A stable and non-adversarial tax regime with focus on change, growth, job creation and skill development seems to be the backbone of the new Government’s first full-fledged Budget.

The Budget has laid a roadmap for the future without many changes to the current regime, including the commitment to introduce Goods and Service Tax from 2016, doing away with the erstwhile DTC and finally abolishing wealth tax. Investor confidence is likely to be boosted, with clarity coming in on indirect transfer taxation, deferment of GAAR, law relating to permanent establishment for fund managers in India, non-applicability of MAT to FIIs, reduction in withholding tax rates on royalty/technical service fee payments and pass-through tax-exempt status for investment trusts.

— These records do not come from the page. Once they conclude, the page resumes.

/-- The fields of an instruction's own unit; an event has none (R163). -/
def rawOf : Instr → Option Raw
  | .add h t3 sat d a b => some (mk h 0 d a b fz (mp 40 (bt t3) + mp 39 (bt sat)) (0))
  | .sub h t3 sat d a b => some (mk h 2 d a b fz (mp 40 (bt t3) + mp 39 (bt sat)) (0))
  | .mul h t3 sat d a b => some (mk h 6 d a b fz (mp 40 (bt t3) + mp 39 (bt sat)) (0))
  | .addi h t3 sat x d a v => some (mk h 1 d a fz fz (mp 40 (bt t3) + mp 39 (bt sat) + mp 38 (bt x)) (v))
  | .neg h t3 d a => some (mk h 3 d a fz fz (mp 40 (bt t3)) (0))
  | .abs h t3 d a => some (mk h 4 d a fz fz (mp 40 (bt t3)) (0))
  | .sgn h t3 d a => some (mk h 5 d a fz fz (mp 40 (bt t3)) (0))
  | .mulh h t3 d a b => some (mk h 7 d a b fz (mp 40 (bt t3)) (0))
  | .div h t3 d a b => some (mk h 10 d a b fz (mp 40 (bt t3)) (0))
  | .rem h t3 d a b => some (mk h 11 d a b fz (mp 40 (bt t3)) (0))
  | .min h t3 d a b => some (mk h 12 d a b fz (mp 40 (bt t3)) (0))
  | .max h t3 d a b => some (mk h 13 d a b fz (mp 40 (bt t3)) (0))
  | .mulw h d a b => some (mk h 8 d a b fz (0) (0))
  | .addx h d a b => some (mk h 15 d a b fz (0) (0))
  | .subx h d a b => some (mk h 16 d a b fz (0) (0))
  | .tand h d a b => some (mk h 29 d a b fz (0) (0))
  | .tor h d a b => some (mk h 30 d a b fz (0) (0))
  | .tsum h d a b => some (mk h 31 d a b fz (0) (0))
  | .tmult h d a b => some (mk h 32 d a b fz (0) (0))
  | .tcons h d a b => some (mk h 33 d a b fz (0) (0))
  | .pand h d a b => some (mk h 86 d a b fz (0) (0))
  | .por h d a b => some (mk h 87 d a b fz (0) (0))
  | .rng h d a b => some (mk h 110 d a b fz (0) (0))
  | .mad h t3 sat d a b c => some (mk h 9 d a b c (mp 40 (bt t3) + mp 39 (bt sat)) (0))
  | .clamp h t3 d a b c => some (mk h 14 d a b c (mp 40 (bt t3)) (0))
  | .lea h d m => some (mk h 17 d m.a m.b fz (mp 27 (m.k : Int)) (m.disp))
  | .cmp h t3 x d a b => some (mk h 27 d a b fz (mp 40 (bt t3) + mp 38 (bt x)) (0))
  | .cmpi h x d a v => some (mk h 28 d a fz fz (mp 38 (bt x)) (v))
  | .shl h t3 d a n => some (mk h 54 d a (countB n) fz (mp 40 (bt t3) + countM n) (0))
  | .shr h t3 d a n => some (mk h 55 d a (countB n) fz (mp 40 (bt t3) + countM n) (0))
  | .rot h t3 d a n => some (mk h 56 d a (countB n) fz (mp 40 (bt t3) + countM n) (0))
  | .fext h d a l w => some (mk h 57 d a fz fz (mp 33 (eo l 5) + mp 28 (eo w 5)) (0))
  | .fins h d a b l w => some (mk h 58 d a b fz (mp 33 (eo l 5) + mp 28 (eo w 5)) (0))
  | .tcnt h v d a => some (mk h 59 d a fz fz (mp 38 v) (0))
  | .tlz h d a => some (mk h 60 d a fz fz (0) (0))
  | .trev h d a => some (mk h 61 d a fz fz (0) (0))
  | .pnot h d a => some (mk h 88 d a fz fz (0) (0))
  | .mov h x d a => some (mk h 81 d a fz fz (mp 38 (bt x)) (0))
  | .movNb h d a c => some (mk h 81 d a fz c (mp 41 1) (0))
  | .movi h x d v => some (mk h 82 d fz fz fz (mp 38 (bt x)) (v))
  | .sel3 h p d a b c => some (mk h 83 d a b c (mp 33 (eo p 5)) (0))
  | .pset h d v => some (mk h 84 d fz fz fz (0) (v))
  | .psetTrit h d a t => some (mk h 84 d a fz fz (mp 38 1 + mp 33 (eo t 5)) (0))
  | .pmov h d a => some (mk h 85 d a fz fz (0) (0))
  | .pmovTw h d a => some (mk h 85 d a fz fz (mp 38 1) (0))
  | .pmovFw h d a => some (mk h 85 d a fz fz (mp 38 (-1)) (0))
  | .cvt h t3 sat ty d a => some (mk h 108 d a fz fz (mp 40 (bt t3) + mp 39 (bt sat) + mp 36 (eo ty.code 2)) (0))
  | .cvtf h sat ty dty d a => some (mk h 109 d a fz fz (mp 39 (bt sat) + mp 36 (eo ty.code 2) + mp 34 (eo dty.code 2)) (0))
  | .fadd h f d a b => some (mk h 135 d a b fz (mp 40 f.t3c + mp 39 f.s9c) (0))
  | .fsub h f d a b => some (mk h 136 d a b fz (mp 40 f.t3c + mp 39 f.s9c) (0))
  | .fmul h f d a b => some (mk h 137 d a b fz (mp 40 f.t3c + mp 39 f.s9c) (0))
  | .fmin h f d a b => some (mk h 139 d a b fz (mp 40 f.t3c + mp 39 f.s9c) (0))
  | .fmax h f d a b => some (mk h 140 d a b fz (mp 40 f.t3c + mp 39 f.s9c) (0))
  | .fcmp h f d a b => some (mk h 162 d a b fz (mp 40 f.t3c + mp 39 f.s9c) (0))
  | .fdiv h f d a b => some (mk h 189 d a b fz (mp 40 f.t3c + mp 39 f.s9c) (0))
  | .ffma h f d a b c => some (mk h 138 d a b c (mp 40 f.t3c + mp 39 f.s9c) (0))
  | .fneg h f d a => some (mk h 141 d a fz fz (mp 40 f.t3c + mp 39 f.s9c) (0))
  | .fabs h f d a => some (mk h 142 d a fz fz (mp 40 f.t3c + mp 39 f.s9c) (0))
  | .fclass h f d a => some (mk h 163 d a fz fz (mp 40 f.t3c + mp 39 f.s9c) (0))
  | .fsqrt h f d a => some (mk h 190 d a fz fz (mp 40 f.t3c + mp 39 f.s9c) (0))
  | .frcp h f d a => some (mk h 191 d a fz fz (mp 40 f.t3c + mp 39 f.s9c) (0))
  | .frsq h f d a => some (mk h 192 d a fz fz (mp 40 f.t3c + mp 39 f.s9c) (0))
  | .fexp h f d a => some (mk h 193 d a fz fz (mp 40 f.t3c + mp 39 f.s9c) (0))
  | .fexp3 h f d a => some (mk h 194 d a fz fz (mp 40 f.t3c + mp 39 f.s9c) (0))
  | .flog h f d a => some (mk h 195 d a fz fz (mp 40 f.t3c + mp 39 f.s9c) (0))
  | .flog3 h f d a => some (mk h 196 d a fz fz (mp 40 f.t3c + mp 39 f.s9c) (0))
  | .fsin h f d a => some (mk h 197 d a fz fz (mp 40 f.t3c + mp 39 f.s9c) (0))
  | .fcos h f d a => some (mk h 198 d a fz fz (mp 40 f.t3c + mp 39 f.s9c) (0))
  | .ftanh h f d a => some (mk h 199 d a fz fz (mp 40 f.t3c + mp 39 f.s9c) (0))
  | .fsigm h f d a => some (mk h 200 d a fz fz (mp 40 f.t3c + mp 39 f.s9c) (0))
  | .ferf h f d a => some (mk h 201 d a fz fz (mp 40 f.t3c + mp 39 f.s9c) (0))
  | .fscl h f d a b v => some (mk h 143 d a b fz (mp 40 f.t3c + mp 39 f.s9c) (v))
  | .frnd h f d a v => some (mk h 164 d a fz fz (mp 40 f.t3c + mp 39 f.s9c) (v))
  | .fcvtF9 h d a => some (mk h 165 d a fz fz (mp 38 1) (0))
  | .fcvtF27 h d a => some (mk h 165 d a fz fz (mp 38 (-1)) (0))
  | .ld h sz o l d m => some (mk h 216 d m.a m.b fz (accM sz o + mp 27 (m.k : Int) + mp 32 l.code) (m.disp))
  | .st h sz o d m => some (mk h 217 d m.a m.b fz (accM sz o + mp 27 (m.k : Int)) (m.disp))
  | .ldb h bt tt sat o d m => some (mk h 218 d m.a m.b fz (mp 37 (bt.code : Int) + mp 35 (tt.code : Int) + mp 34 (Machine.bt sat) + mp 32 o.ord.code + mp 29 o.scope.code + mp 27 (m.k : Int)) (m.disp))
  | .stb h bt tt sat o d m => some (mk h 219 d m.a m.b fz (mp 37 (bt.code : Int) + mp 35 (tt.code : Int) + mp 34 (Machine.bt sat) + mp 32 o.ord.code + mp 29 o.scope.code + mp 27 (m.k : Int)) (m.disp))
  | .ldnb h sz o l d m c => some (mk h 220 d m.a m.b c (accM sz o + mp 27 (m.k : Int) + mp 32 l.code) (m.disp))
  | .stva h sz o d m c => some (mk h 221 d m.a m.b c (accM sz o + mp 27 (m.k : Int)) (m.disp))
  | .pref h l m => some (mk h 243 fz m.a m.b fz (mp 32 l.code + mp 27 (m.k : Int)) (m.disp))
  | .wb h m => some (mk h 244 fz m.a m.b fz (mp 27 (m.k : Int)) (m.disp))
  | .wbAll h => some (mk h 244 fz fz fz fz (mp 39 1) (0))
  | .inv h m => some (mk h 245 fz m.a m.b fz (mp 27 (m.k : Int)) (m.disp))
  | .invAll h => some (mk h 245 fz fz fz fz (mp 39 1) (0))
  | .atom h op sz o d m c => some (mk h 270 d m.a m.b c (accM sz o + mp 27 (m.k : Int) + mp 29 op.code) (m.disp))
  | .cas h sz o d m c => some (mk h 271 d m.a m.b c (accM sz o + mp 27 (m.k : Int)) (m.disp))
  | .red h op sz o m c => some (mk h 272 fz m.a m.b c (accM sz o + mp 27 (m.k : Int) + mp 29 op.code) (m.disp))
  | .atomo h op sz o d a k v c => some (mk h 273 d a k c (accM sz o + mp 29 op.code) (v))
  | .fence h o => some (mk h 297 fz fz fz fz (mp 37 o.ord.code + mp 34 o.scope.code) (0))
  | .tnow h d => some (mk h 298 d fz fz fz (0) (0))
  | .twait h t s v => some (mk h 299 fz fz fz (whenC t) (whenM t + mp 34 s.code) (v))
  | .talarm h t a v => some (mk h 300 fz a fz (whenC t) (whenM t) (v))
  | .bar h l k rlx => some (mk h 301 fz fz fz fz (mp 37 l.code + mp 35 (eo k 2) + mp 33 (bt rlx)) (0))
  | .bara h l k rlx d => some (mk h 302 d fz fz fz (mp 37 l.code + mp 35 (eo k 2) + mp 33 (bt rlx)) (0))
  | .barw h l k rlx a => some (mk h 303 fz a fz fz (mp 37 l.code + mp 35 (eo k 2) + mp 33 (bt rlx)) (0))
  | .tkt h s d m => some (mk h 304 d m.a m.b fz (mp 35 (eo s 3) + mp 27 (m.k : Int)) (m.disp))
  | .tktOpen h s m => some (mk h 304 fz m.a m.b fz (mp 38 1 + mp 35 (eo s 3) + mp 27 (m.k : Int)) (m.disp))
  | .tktClose h s m => some (mk h 304 fz m.a m.b fz (mp 38 (-1) + mp 35 (eo s 3) + mp 27 (m.k : Int)) (m.disp))
  | .tkp h m c => some (mk h 305 fz m.a m.b c (mp 27 (m.k : Int)) (m.disp))
  | .msg h rlx a b nb => some (mk h 306 fz a b (nb.getD fz) (mp 41 (bt nb.isSome) + mp 37 (bt rlx)) (0))
  | .qstat h d a => some (mk h 307 d a fz fz (0) (0))
  | .barv h l k rlx op a b n => some (mk h 308 fz a b fz (mp 37 l.code + mp 35 (eo k 2) + mp 33 (bt rlx) + mp 29 op.code) (n))
  | .draft h v => some (mk h 324 fz fz fz fz (0) (v))
  | .ink h => some (mk h 325 fz fz fz fz (0) (0))
  | .erase h v => some (mk h 326 fz fz fz fz (0) (v))
  | .dstat h d => some (mk h 327 d fz fz fz (0) (0))
  | .br h v => some (mk h 351 fz fz fz fz (0) (v))
  | .call h d v => some (mk h 352 d fz fz fz (0) (v))
  | .callt h d a v => some (mk h 353 d a fz fz (0) (v))
  | .ret h a => some (mk h 354 fz a fz fz (0) (0))
  | .setmr h v => some (mk h 355 fz fz fz fz (0) (v))
  | .setmrClr h => some (mk h 355 fz fz fz fz (mp 38 1) (0))
  | .movmrGet h d => some (mk h 356 d fz fz fz (mp 38 1) (0))
  | .movmrPut h a => some (mk h 356 fz a fz fz (mp 38 (-1)) (0))
  | .exit h => some (mk h 357 fz fz fz fz (0) (0))
  | .brk h v => some (mk h 358 fz fz fz fz (0) (v))
  | .trap h v => some (mk h 359 fz fz fz fz (0) (v))
  | .yld h => some (mk h 360 fz fz fz fz (0) (0))
  | .nop h => some (mk h 364 fz fz fz fz (0) (0))
  | .spawn h a b v => some (mk h 378 fz a b fz (0) (v))
  | .rclaim h v => some (mk h 379 fz fz fz fz (0) (v))
  | .rgive h v => some (mk h 380 fz fz fz fz (0) (v))
  | .wait h p q u v => some (mk h 381 fz fz fz fz (0) (eo p 5 * pow3 15 + eo q 5 * pow3 10 + eo u 5 * pow3 5 + eo v 5))
  | .icpf h n v => some (mk h 382 fz fz fz fz (mp 36 (eo n 2)) (v))
  | .ifence h => some (mk h 383 fz fz fz fz (0) (0))
  | .icinv h v => some (mk h 384 fz fz fz fz (0) (v))
  | .icinvAll h => some (mk h 384 fz fz fz fz (mp 39 1) (0))
  | .mcfg h a g => some (mk h 405 fz a fz fz (0) (cfgImm g))
  | .ring h r first n => some (mk h 406 fz fz fz fz (0) (eo r 3 + eo first 5 * pow3 3 + eo n 4 * pow3 8))
  | .fstat h w d a v => some (mk h 407 d a fz fz (mp 37 (eo w 2)) (v))
  | .fsetReady h full a b v => some (mk h 408 fz a b fz (mp 39 1 + mp 38 (bt full)) (v))
  | .fsetEmpty h full a v => some (mk h 408 fz a rz fz (mp 39 (-1) + mp 38 (bt full)) (v))
  | .mzero h k => some (mk h 409 fz fz fz fz (0) (eo k 3))
  | .mloop h bh tok a k ra rb kc => some (mk h 432 fz a fz fz (mp 39 (bt bh) + mp 36 (bt tok)) (eo k 3 + eo ra 3 * pow3 3 + eo rb 3 * pow3 6 + eo kc 9 * pow3 9))
  | .mrdy h => some (mk h 433 fz fz fz fz (0) (0))
  | .mdrain h o => some (mk h 434 fz o.a o.b o.c (mp 39 (bt o.res) + mp 38 (bt o.drop) + mp 37 (bt o.z) + mp 36 (bt o.tok)) (eo o.slot 3 + eo o.ro 3 * pow3 3 + eo o.rr 3 * pow3 6))
  | .qscale h tok d c k => some (mk h 435 d fz fz c (mp 36 (bt tok)) (eo k 3))
  | .fitr h clr d k => some (mk h 436 d fz fz fz (mp 39 (bt clr)) (eo k 3))
  | .mbudg h d => some (mk h 437 d fz fz fz (0) (0))
  | .cpy h o d a b => some (mk h 459 d a b fz (cpMd o) (cpImm o))
  | .cpys h o d a c => some (mk h 460 d a fz c (cpMd o) (cpImm o))
  | .cpyg h o d a b c => some (mk h 461 d a b c (cpMd o) (cpImm o))
  | .cpyx h o d a b c => some (mk h 462 d a b c (cpMd o) (cpImm o))
  | .cpyc h tok tag d a b => some (mk h 463 d a b fz (mp 36 (bt tok)) (tag))
  | .cpyv h tok tag d a b => some (mk h 464 d a b fz (mp 36 (bt tok)) (tag))
  | .scrb h a b len g v => some (mk h 465 fz a b fz (mp 33 (eo (len - 1) 5) + mp 31 (eo (g - 1) 2)) (v))
  | .scrh h d => some (mk h 466 d fz fz fz (0) (0))
  | .scrhStop h d => some (mk h 466 d fz fz fz (mp 39 1) (0))
  | .sloop h a k len => some (mk h 467 fz a fz fz (0) ((len : Int) + k * pow3 9))
  | .phase h => some (mk h 486 fz fz fz fz (0) (0))
  | .csrr h d n => some (mk h 513 d fz fz fz (0) ((n : Int)))
  | .csrw h a n => some (mk h 514 fz a fz fz (0) ((n : Int)))
  | .tret h => some (mk h 515 fz fz fz fz (0) (0))
  | .clrc h v => some (mk h 516 fz fz fz fz (0) (v))
  | .launch h d a => some (mk h 517 d a fz fz (0) (0))
  | .launchRes h d a b => some (mk h 517 d a b fz (mp 38 1) (0))
  | .kill h a => some (mk h 518 fz a fz fz (0) (0))
  | .preempt h a => some (mk h 519 fz a fz fz (0) (0))
  | .preemptBlk h a b => some (mk h 519 fz a b fz (mp 38 1) (0))
  | .replay h d a b => some (mk h 520 d a b fz (0) (0))
  | .deny h a b => some (mk h 521 fz a b fz (0) (0))
  | .tlbi h a b => some (mk h 522 fz a b fz (0) (0))
  | .tlbiCtx h a b => some (mk h 522 fz a b fz (mp 38 1) (0))
  | .tlbiDie h b => some (mk h 522 fz fz b fz (mp 38 (-1)) (0))
  | .halt h => some (mk h 523 fz fz fz fz (0) (0))  | _ => none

Corporates need to gear up for removal of exemptions with a phased reduction in tax rate to 25 per cent in the next four years albeit with an immediate 2 per cent increase in surcharge bringing the corporate tax and DDT rate to 34.61 per cent and 17.3 per cent, respectively. Change in rules around tax residency is noteworthy.

Basic slab rates for individuals remain unchanged, albeit a 2 per cent increase in surcharge has been levied on the super-rich. The option of choosing either the National Pension Scheme or PF is a welcome move.

Service tax rate has increased to 14 per cent, however, reduction in basic custom duty rates on parts and components for specified sectors will aid the ‘Make in India’ initiative.